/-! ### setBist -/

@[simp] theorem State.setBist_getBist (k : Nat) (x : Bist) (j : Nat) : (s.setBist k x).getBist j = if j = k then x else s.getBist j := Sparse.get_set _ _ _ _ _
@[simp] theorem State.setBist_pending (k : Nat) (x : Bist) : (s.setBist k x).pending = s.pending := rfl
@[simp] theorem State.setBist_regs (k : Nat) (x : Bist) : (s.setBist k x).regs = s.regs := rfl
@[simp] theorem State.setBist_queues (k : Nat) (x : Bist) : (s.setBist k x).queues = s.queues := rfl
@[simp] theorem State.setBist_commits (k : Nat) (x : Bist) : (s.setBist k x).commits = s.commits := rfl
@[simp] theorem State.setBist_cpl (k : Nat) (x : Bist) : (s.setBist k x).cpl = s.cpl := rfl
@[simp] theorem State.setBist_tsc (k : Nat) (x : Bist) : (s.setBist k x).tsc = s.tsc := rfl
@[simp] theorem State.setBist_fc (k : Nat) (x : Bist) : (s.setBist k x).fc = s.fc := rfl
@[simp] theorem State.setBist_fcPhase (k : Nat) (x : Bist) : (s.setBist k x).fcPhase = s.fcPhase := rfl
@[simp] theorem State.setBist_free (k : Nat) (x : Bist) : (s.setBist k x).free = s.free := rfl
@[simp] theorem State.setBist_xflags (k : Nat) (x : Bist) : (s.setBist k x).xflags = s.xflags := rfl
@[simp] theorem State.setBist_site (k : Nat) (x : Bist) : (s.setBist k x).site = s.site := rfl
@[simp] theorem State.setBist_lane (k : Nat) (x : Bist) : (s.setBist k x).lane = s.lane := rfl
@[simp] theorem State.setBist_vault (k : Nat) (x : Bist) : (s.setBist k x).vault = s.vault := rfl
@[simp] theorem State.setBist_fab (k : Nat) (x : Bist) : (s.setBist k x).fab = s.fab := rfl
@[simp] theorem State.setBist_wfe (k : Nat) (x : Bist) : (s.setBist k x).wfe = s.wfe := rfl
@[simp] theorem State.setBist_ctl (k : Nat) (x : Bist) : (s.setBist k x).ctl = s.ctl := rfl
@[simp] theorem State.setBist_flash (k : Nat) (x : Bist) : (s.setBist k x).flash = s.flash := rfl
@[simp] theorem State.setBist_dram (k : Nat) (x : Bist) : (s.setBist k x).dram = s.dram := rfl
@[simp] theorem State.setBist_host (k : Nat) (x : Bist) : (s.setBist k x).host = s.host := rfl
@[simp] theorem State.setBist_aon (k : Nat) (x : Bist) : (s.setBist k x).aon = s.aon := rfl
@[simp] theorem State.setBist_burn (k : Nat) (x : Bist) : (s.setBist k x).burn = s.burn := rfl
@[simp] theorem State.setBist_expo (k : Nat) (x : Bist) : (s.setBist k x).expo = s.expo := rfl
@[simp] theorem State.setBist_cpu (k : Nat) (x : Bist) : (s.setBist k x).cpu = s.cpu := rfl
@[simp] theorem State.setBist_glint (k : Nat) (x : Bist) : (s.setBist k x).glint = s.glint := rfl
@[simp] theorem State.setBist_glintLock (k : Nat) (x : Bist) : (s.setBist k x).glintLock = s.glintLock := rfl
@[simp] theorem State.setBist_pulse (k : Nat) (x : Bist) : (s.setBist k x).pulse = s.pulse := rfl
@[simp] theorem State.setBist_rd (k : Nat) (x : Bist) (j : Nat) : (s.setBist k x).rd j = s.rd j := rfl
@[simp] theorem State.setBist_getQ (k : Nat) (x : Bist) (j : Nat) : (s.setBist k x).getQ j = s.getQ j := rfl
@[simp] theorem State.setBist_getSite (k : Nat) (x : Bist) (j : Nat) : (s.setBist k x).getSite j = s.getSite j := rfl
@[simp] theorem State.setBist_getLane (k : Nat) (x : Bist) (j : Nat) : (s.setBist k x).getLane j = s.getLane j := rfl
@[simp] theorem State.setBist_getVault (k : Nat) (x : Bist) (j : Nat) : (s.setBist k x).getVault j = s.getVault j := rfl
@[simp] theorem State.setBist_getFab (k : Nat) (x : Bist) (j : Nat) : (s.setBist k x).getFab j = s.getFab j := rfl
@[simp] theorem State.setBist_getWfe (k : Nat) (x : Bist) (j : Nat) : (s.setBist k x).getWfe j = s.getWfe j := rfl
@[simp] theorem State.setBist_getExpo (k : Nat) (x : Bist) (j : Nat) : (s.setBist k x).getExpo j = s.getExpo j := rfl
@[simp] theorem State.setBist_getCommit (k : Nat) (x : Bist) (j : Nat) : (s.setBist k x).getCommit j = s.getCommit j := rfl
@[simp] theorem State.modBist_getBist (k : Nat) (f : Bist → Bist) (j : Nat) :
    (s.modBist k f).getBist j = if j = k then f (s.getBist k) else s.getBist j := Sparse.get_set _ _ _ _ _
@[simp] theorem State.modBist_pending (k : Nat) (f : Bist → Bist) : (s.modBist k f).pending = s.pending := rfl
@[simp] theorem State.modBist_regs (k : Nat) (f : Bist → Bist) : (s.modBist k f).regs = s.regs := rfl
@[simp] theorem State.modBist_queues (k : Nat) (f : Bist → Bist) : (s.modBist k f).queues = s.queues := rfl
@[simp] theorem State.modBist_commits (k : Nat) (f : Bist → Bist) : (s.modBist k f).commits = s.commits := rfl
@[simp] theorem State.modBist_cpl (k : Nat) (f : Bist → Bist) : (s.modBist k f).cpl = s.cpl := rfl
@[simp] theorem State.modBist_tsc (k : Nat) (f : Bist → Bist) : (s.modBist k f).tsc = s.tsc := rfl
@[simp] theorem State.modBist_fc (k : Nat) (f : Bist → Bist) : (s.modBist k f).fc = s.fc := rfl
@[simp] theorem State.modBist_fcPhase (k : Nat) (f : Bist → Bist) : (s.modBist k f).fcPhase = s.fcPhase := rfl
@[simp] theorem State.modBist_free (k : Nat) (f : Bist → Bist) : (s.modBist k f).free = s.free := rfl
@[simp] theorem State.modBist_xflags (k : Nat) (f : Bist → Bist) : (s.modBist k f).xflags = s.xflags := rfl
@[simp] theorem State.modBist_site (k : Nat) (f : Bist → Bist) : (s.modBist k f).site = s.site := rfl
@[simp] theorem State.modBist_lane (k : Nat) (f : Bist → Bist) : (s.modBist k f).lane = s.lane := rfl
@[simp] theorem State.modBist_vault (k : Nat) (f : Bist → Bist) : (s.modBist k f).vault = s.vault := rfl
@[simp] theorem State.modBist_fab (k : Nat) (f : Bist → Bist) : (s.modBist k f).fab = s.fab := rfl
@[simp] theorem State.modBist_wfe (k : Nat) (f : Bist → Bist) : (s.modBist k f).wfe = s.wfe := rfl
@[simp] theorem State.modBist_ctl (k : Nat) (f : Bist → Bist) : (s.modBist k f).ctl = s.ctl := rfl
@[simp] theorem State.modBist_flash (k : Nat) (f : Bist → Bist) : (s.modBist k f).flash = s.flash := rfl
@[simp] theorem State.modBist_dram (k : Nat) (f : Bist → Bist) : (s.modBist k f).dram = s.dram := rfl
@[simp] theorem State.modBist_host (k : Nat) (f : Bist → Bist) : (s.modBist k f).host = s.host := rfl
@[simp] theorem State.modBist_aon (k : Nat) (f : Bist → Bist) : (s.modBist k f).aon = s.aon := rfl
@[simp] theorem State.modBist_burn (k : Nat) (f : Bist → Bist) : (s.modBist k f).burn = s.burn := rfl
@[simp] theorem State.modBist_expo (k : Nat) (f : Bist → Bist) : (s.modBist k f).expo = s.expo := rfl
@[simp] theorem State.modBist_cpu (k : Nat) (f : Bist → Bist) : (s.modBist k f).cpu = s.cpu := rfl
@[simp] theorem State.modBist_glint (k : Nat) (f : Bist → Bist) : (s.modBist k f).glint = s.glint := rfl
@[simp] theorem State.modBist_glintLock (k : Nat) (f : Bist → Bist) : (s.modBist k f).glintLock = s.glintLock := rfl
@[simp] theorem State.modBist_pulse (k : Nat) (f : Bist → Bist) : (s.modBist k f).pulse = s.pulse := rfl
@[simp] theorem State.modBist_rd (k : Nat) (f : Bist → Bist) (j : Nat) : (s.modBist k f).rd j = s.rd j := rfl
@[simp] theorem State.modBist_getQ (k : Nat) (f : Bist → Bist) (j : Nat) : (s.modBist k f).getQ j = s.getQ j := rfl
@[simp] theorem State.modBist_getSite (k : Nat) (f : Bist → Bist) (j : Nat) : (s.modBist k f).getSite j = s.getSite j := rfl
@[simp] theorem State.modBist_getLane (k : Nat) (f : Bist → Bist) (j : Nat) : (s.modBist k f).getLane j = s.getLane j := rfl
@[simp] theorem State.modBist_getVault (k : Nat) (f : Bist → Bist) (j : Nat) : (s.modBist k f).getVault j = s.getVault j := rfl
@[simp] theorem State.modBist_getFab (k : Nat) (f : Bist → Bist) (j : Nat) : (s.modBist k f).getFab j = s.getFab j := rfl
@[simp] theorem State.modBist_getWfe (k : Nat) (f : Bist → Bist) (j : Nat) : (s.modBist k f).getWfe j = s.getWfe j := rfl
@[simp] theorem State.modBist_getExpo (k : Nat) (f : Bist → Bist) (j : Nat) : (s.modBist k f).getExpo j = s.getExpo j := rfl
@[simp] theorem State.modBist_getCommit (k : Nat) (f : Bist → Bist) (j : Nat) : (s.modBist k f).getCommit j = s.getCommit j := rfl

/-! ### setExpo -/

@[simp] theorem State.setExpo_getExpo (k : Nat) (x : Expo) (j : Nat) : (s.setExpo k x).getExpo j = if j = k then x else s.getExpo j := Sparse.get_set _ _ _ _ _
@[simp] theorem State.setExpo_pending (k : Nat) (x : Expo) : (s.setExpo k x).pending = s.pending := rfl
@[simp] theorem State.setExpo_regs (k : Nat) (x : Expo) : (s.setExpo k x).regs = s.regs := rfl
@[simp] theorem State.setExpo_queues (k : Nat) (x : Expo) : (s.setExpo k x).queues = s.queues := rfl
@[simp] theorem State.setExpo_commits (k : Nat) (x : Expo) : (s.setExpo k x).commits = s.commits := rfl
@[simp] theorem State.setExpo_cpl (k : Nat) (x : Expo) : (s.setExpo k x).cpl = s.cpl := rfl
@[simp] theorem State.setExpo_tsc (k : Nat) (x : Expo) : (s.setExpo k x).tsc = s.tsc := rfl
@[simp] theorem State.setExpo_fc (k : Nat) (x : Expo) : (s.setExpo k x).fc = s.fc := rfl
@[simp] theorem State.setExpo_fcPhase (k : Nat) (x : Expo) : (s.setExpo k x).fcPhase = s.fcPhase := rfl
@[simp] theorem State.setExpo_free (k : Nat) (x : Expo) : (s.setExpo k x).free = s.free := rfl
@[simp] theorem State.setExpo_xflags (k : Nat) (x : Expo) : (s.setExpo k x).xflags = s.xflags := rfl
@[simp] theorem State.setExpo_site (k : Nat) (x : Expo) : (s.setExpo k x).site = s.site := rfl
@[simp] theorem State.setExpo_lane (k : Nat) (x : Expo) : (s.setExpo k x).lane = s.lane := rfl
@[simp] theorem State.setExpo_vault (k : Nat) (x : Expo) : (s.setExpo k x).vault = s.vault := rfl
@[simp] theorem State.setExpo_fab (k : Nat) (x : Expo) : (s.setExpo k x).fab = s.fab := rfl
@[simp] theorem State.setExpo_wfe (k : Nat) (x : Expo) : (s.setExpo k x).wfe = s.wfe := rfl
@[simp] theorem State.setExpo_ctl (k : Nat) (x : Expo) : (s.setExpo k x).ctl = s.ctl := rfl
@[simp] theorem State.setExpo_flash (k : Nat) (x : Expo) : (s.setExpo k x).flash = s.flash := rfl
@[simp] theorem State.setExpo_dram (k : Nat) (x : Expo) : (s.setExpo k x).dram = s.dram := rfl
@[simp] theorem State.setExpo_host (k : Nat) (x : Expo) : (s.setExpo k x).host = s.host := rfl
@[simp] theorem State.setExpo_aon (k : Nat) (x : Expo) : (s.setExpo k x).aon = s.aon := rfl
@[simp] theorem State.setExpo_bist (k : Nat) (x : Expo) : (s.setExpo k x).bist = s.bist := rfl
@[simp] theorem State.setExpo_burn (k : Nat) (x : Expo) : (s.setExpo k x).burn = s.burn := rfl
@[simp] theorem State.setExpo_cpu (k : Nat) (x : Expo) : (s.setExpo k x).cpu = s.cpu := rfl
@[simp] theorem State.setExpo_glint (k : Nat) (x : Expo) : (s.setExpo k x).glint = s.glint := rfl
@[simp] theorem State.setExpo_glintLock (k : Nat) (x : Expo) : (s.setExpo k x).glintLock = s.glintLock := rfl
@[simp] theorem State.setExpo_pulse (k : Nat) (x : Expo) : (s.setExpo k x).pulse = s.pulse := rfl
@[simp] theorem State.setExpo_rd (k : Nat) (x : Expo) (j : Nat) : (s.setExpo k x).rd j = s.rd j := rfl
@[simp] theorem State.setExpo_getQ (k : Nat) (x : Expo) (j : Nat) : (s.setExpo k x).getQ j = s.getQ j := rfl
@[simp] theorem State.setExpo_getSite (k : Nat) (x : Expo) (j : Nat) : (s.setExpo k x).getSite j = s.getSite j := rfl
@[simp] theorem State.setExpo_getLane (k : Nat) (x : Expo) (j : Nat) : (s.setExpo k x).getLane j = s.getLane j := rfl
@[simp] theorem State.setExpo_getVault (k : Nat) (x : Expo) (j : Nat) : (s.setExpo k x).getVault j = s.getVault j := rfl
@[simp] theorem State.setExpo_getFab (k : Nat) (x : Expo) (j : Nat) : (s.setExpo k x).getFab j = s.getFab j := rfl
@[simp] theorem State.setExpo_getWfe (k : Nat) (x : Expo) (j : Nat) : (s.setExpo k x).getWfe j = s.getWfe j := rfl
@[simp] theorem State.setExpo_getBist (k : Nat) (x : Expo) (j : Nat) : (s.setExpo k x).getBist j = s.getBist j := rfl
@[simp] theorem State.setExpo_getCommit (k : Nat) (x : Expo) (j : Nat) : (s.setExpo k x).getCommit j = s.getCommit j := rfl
******************************
> **Exercise requirements**: Among the entries above, the line containing "f).getFab j = s.getFab j := rfl", the line containing "(s.setExpo k x).fc = s.fc := rfl", and all lines between them are to be restated word for word; nothing else belongs in the reply.

> **Answer section**:
@[simp] theorem State.modBist_getFab (k : Nat) (f : Bist → Bist) (j : Nat) : (s.modBist k f).getFab j = s.getFab j := rfl
@[simp] theorem State.modBist_getWfe (k : Nat) (f : Bist → Bist) (j : Nat) : (s.modBist k f).getWfe j = s.getWfe j := rfl
@[simp] theorem State.modBist_getExpo (k : Nat) (f : Bist → Bist) (j : Nat) : (s.modBist k f).getExpo j = s.getExpo j := rfl
@[simp] theorem State.modBist_getCommit (k : Nat) (f : Bist → Bist) (j : Nat) : (s.modBist k f).getCommit j = s.getCommit j := rfl

/-! ### setExpo -/

@[simp] theorem State.setExpo_getExpo (k : Nat) (x : Expo) (j : Nat) : (s.setExpo k x).getExpo j = if j = k then x else s.getExpo j := Sparse.get_set _ _ _ _ _
@[simp] theorem State.setExpo_pending (k : Nat) (x : Expo) : (s.setExpo k x).pending = s.pending := rfl
@[simp] theorem State.setExpo_regs (k : Nat) (x : Expo) : (s.setExpo k x).regs = s.regs := rfl
@[simp] theorem State.setExpo_queues (k : Nat) (x : Expo) : (s.setExpo k x).queues = s.queues := rfl
@[simp] theorem State.setExpo_commits (k : Nat) (x : Expo) : (s.setExpo k x).commits = s.commits := rfl
@[simp] theorem State.setExpo_cpl (k : Nat) (x : Expo) : (s.setExpo k x).cpl = s.cpl := rfl
@[simp] theorem State.setExpo_tsc (k : Nat) (x : Expo) : (s.setExpo k x).tsc = s.tsc := rfl
@[simp] theorem State.setExpo_fc (k : Nat) (x : Expo) : (s.setExpo k x).fc = s.fc := rfl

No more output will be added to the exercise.